The Association of American Medical Colleges predicts the United States will face a deficit of 86,000 physicians by 2036. Mitigating the effects of occupational stress in medicine has become a national priority, with the American Medical Association, National Academy of Medicine and the U.S. surgeon general all undertaking efforts to address its underlying causes.
Shanafelt, a professor of hematology and the Jeanie and Stew Ritchie Professor, initiated the series, the first of which was published in 2011. He and his colleagues also published the findings of an off-cycle survey in 2021 — at the height of the pandemic — showing the highest prevalence of burnout and lowest satisfaction with work-life integration in the series’ history. (That particular study did not compare the burnout rates with those of other American workers.)
Since then, job satisfaction among doctors appears to be improving. In the most recent study, 45.2% of respondents reported at least one symptom of burnout compared with 62.8% in 2021, 38.2% in 2020, 43.9% in 2017, 54.4% in 2014 and 45.5% in 2011.
To conduct the study, surveys were sent to physicians between Oct. 19, 2023, and Feb. 26, 2024. Of 9,5079 doctors invited to participate in the survey, 7,643 responded. The ages and genders of the respondents were roughly proportional to those of physicians nationwide.
The physicians were scored on emotional exhaustion and depersonalization — the sense of being detached from work and unfeeling toward patients, respectively — using scales of the Maslach Burnout Inventory, a scientifically developed measure of burnout.
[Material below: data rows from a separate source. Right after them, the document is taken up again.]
-- ==== Sys2Proof/Machine/Memop.lean ====
section
/-! DEFINITION. Machine/Memop.lean: the range operations of the memory dies and the exact-reduction cells: MEMOP, and the
events MEMOP_UNIT, CELL_OPERATION and CELL_MIRROR_UPDATE (R50 to R55, R402 to R404). -/

namespace Sys2Proof.Machine

/-! ### Cells (R50 to R53) -/

/-- Whether a cell has a live mirror to update. -/
def State.cellMirrored (s : State) (c : Nat) : Bool := !s.dieGone (cellDie c) && !s.dieGone ((cellDie c + 1) % 17)

/-- A cell as its server holds it. -/
def State.cellAt (s : State) (c : Nat) : Cell :=
  if s.dieGone (cellDie c) then SMap.get Cell.zero s.md.mirrors c else SMap.get Cell.zero s.md.cells c
def State.setCell (s : State) (c : Nat) (x : Cell) : State :=
  if s.dieGone (cellDie c) then s.modMd fun m => { m with mirrors := SMap.set Cell.zero m.mirrors c x }
  else s.modMd fun m => { m with cells := SMap.set Cell.zero m.cells c x }

/-- A cell after an operation (R51). -/
def CellOp.apply : CellOp → Cell → Cell
  | .xadd w x, c => c.add w x
  | .read _, c => c
  | .xclr, _ => Cell.zero
  | .partial_ p n pi ni, c => c.join p n pi ni

/-- Bytes of a MEMOP are done at a home: they arrive on its slot, and with its last unit the MEMOP ends (R54, R404). -/
def State.memopArrive (s : State) (home id bytes : Nat) : State :=
  match s.md.memops.find? fun m => m.id == id with
  | none => s
  | some m =>
    let s1 := if m.units.isEmpty && m.asked.isEmpty && m.open_.isEmpty then
        s.modMd fun d => { d with memops := d.memops.filter fun x => x.id != id }
      else s
    s1.arriveFrom home m.bid m.slot 0 bytes (.engine m.gid m.lane)

/-- The lanes that a posted cell request answers for: its own, and for an XCLR each lane that named the cell, which they clear once
(R53, R398). -/
def State.namedBy (s : State) (c id : Nat) (r : CellReq) : BitVec 32 :=
  match r.op, (s.core c).stores.find? fun b => b.id == id with
  | .xclr, some b => maskOf fun l => b.lanes.any fun x => x.1 == l && b.lanes.any fun y => y.1 == r.lane && y.2.1 == x.2.1
  | _, _ => bit r.lane

/-- The answer to a cell request's requester, in class 1: a value for a read or a returning add, an acknowledgement otherwise; with no
server left its lane takes POISON (R53). -/
def State.cellAnswer (s : State) (r : CellReq) (v : Option Nat) : State :=
  let f := s.message (portOfMemory (s.cellHome r.cell)) (portOfSource r.src) 1
  match r.who with
  | .op gid slot =>
    let s1 := f.1.modGroup gid fun g =>
      { g with oplog := SMap.modify g.oplog slot fun o => { o with replies := o.replies ++ [f.2] } }
    (match v with
     | some x => s1.modGroup gid fun g => g.land slot [(r.lane, x)]
     | none => s1.modGroup gid fun g => g.failOp slot (bit r.lane) 0x13 0xFF 0)
  | .store c id =>
    let ls := s.namedBy c id r
    f.1.modCore c fun k => { k with acks := k.acks ++
      [{ id := id, ok := if v.isSome then ls else 0, poison := if v.isSome then 0 else ls, flags := [], ticket := f.2 }] }
  | .memop id u => f.1.modRange id u fun x => { x with left := x.left - 1, replies := x.replies ++ [f.2], poison := x.poison || v.isNone }
  | _ => s

/-- Whether an update of a cell is still on its way to the mirror. -/
def CellOp.updates : CellOp → Bool
  | .read _ => false
  | _ => true
def State.cellBusy (s : State) (c : Nat) : Bool := s.md.mirrorQ.any fun u => u.req.cell == c && u.req.op.updates

/-- The oldest cell request that a die may look at: it has come, waits for no delay, and no earlier request of its group to the die waits
(R44, R52, R114, R115). -/
def State.nextCell (s : State) (die : Nat) : Option CellReq :=
  s.md.cellReqs.find? fun r => s.cellHome r.cell == die && r.retryAt.isNone && s.landed r.ticket
    && !s.cellBefore die r.tag r.order && !s.reqBefore die r.tag r.order

/-- The value a request returns: the sum found (R51, R397), or 0 for a plain update. -/
def CellReq.value (r : CellReq) (c : Cell) : Nat :=
  match r.op with
  | .xadd w _ => c.value w
  | .read w => c.value w
  | _ => 0

/-- An accepted cell request is performed: the update goes to the mirror in class 2, and it and every later read are answered when the
mirror has it (R51 to R53). -/
def State.performCell (s : State) (die : Nat) (r : CellReq) : State :=
  if (s.cellServer r.cell).isNone then s.cellAnswer r none
  else
    let c := s.cellAt r.cell
    let s1 := s.setCell r.cell (r.op.apply c)
    let up : MirrorUp := { req := r, value := r.value c, applied := false, ticket := Ticket.here }
    if r.op.updates && s.cellMirrored r.cell then
      let f := s1.message (portOfMemory die) (portOfMemory ((cellDie r.cell + 1) % 17)) 2
      f.1.modMd fun m => { m with mirrorQ := m.mirrorQ ++ [{ up with ticket := f.2 }] }
    else if !r.op.updates && s.cellBusy r.cell then s1.modMd fun m => { m with mirrorQ := m.mirrorQ ++ [up] }
    else s1.cellAnswer r (some (r.value c))

/-- CELL_OPERATION (R44, R51 to R53, R79): the next request of a die is discarded, answered retry, or performed in acceptance order. -/
def execCellOperation (die : Nat) (s : State) : Host.Outcome State Fault Refusal :=
  match s.nextCell die with
  | none => .refused (.notPending "CELL_OPERATION")
  | some r =>
    let s1 := s.modMd fun m => { m with cellReqs := m.cellReqs.erase r }
    let s2 :=
      if (s.func r.fn).flr != 0 && decide (r.src < 18) then s1
      else if !s.admits die r.src r.fn then
        let f := s.message (portOfMemory die) (portOfSource r.src) 1
        (f.1.modMd fun m => { m with cellReqs := m.cellReqs.map fun x =>
          if x.tag = r.tag then { x with retryAt := some (s.now + s.retryDelay die r.src), reply := f.2 } else x }).bumpDelay die r.src
      else (s1.performCell die r).calmDelay die r.src
    .next (s2.consume (portOfSource r.src) (portOfMemory die) 0)

/-- Reads of a cell that no earlier update on its way to the mirror precedes are answered (R53). -/
def State.drainReads (s : State) (cell : Nat) : State :=
  let mine := s.md.mirrorQ.filter fun u => u.req.cell == cell
  (mine.takeWhile fun u => !u.req.op.updates).foldl (fun t u =>
    (t.modMd fun m => { m with mirrorQ := m.mirrorQ.erase u }).cellAnswer u.req (some u.value)) s

/-- An update that the mirror has acknowledged: its request and the reads that waited for it are answered (R53). -/
def State.mirrorAcked (s : State) (u : MirrorUp) : State :=
  ((s.modMd fun m => { m with mirrorQ := m.mirrorQ.erase u }).cellAnswer u.req (some u.value)).drainReads u.req.cell

/-- The mirror applies an update, keeps its tag (R64) and acknowledges it in class 2. -/
def State.mirrorApplies (s : State) (die : Nat) (u : MirrorUp) : State :=
  let c := u.req.cell
  let f := s.message (portOfMemory die) (portOfMemory (cellDie c)) 2
  f.1.modMd fun m => { m with
    mirrorQ := m.mirrorQ.map fun x => if x = u then { u with applied := true, ticket := f.2 } else x
    mirrors := SMap.set Cell.zero m.mirrors c (u.req.op.apply (SMap.get Cell.zero m.mirrors c))
    tags := (m.tags.filter fun t => s.now < t.2.2.1 + tagLife) ++ [(u.req.tag, die, s.now, [(u.req.lane, u.value)])] }

/-- CELL_MIRROR_UPDATE (R53): an acknowledgement that has reached a cell's die is acted on, else a mirror on the die applies the oldest update
that has come. -/
def execCellMirrorUpdate (die : Nat) (s : State) : Host.Outcome State Fault Refusal :=
  match s.md.mirrorQ.find? fun u => u.applied && cellDie u.req.cell == die && s.landed u.ticket with
  | some u => .next (s.mirrorAcked u)
  | none =>
    match s.md.mirrorQ.find? fun u => u.req.op.updates && !u.applied && (cellDie u.req.cell + 1) % 17 == die && s.landed u.ticket with
    | none => .refused (.notPending "CELL_MIRROR_UPDATE")
    | some u => .next (s.mirrorApplies die u)

/-! ### MEMOP at issue (R402, R403) -/

def memopReg (rs : List (BitVec 32)) (k : Nat) : Nat := (rs.getD k 0).toNat
def memopY (rs : List (BitVec 32)) : Nat := memopReg rs 0 + memopReg rs 1 * 2 ^ 32
def memopX (rs : List (BitVec 32)) : Nat := memopReg rs 2 + memopReg rs 3 * 2 ^ 32

/-- The record check of R403. -/
def memopBad (kind ty : Nat) (rs : List (BitVec 32)) : Bool :=
  let n := memopSize kind ty
  let cnt := memopReg rs 4
  let y := memopY rs
  let x := memopX rs
  let st := memopReg rs 6
  cnt == 0
    || (kind != 4 && y % n != 0) || (kind != 0 && x % n != 0)
    || (kind == 4 && (st == 0 || st % n != 0 || y != 0 || memopReg rs 5 != 0))
    || (kind == 0 && memopReg rs 5 != 0) || ((kind == 2 || kind == 3) && memopReg rs 5 != 0)
    || (kind == 1 && n == 2 && memopReg rs 5 / 2 ^ 16 != 0)
    || (kind != 4 && (memopReg rs 6 != 0 || memopReg rs 7 != 0))
    || (kind != 0 && kind != 4 && x != y && x < y + n * cnt && y < x + n * cnt)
The researchers calculated the percentage of respondents manifesting burnout based on a high score in the in one or the other category, or in both.
Women at greater risk
Of the respondents, 58.6% identified as men and 39.6% identified as women, a gender breakdown that approximately mirrors the profession nationally. Burnout rates differed between sexes, with female physicians at risk by about 27% more than male physicians after adjusting for age, specialty and other factors, the study found. Also, doctors in several specialties, including emergency medicine and general internal medicine, were at heightened risk for burnout. This is particularly concerning, Shanafelt said, given that these specialties are often patients’ first point of contact with a health care system.
The investigators used a probability-based sample of nonphysician workers from the general population to compare with a sample of the physician respondents. After adjusting for age, gender, relationship status and work hours, physicians were 82.3% more likely to be experiencing burnout than U.S. workers in other occupations.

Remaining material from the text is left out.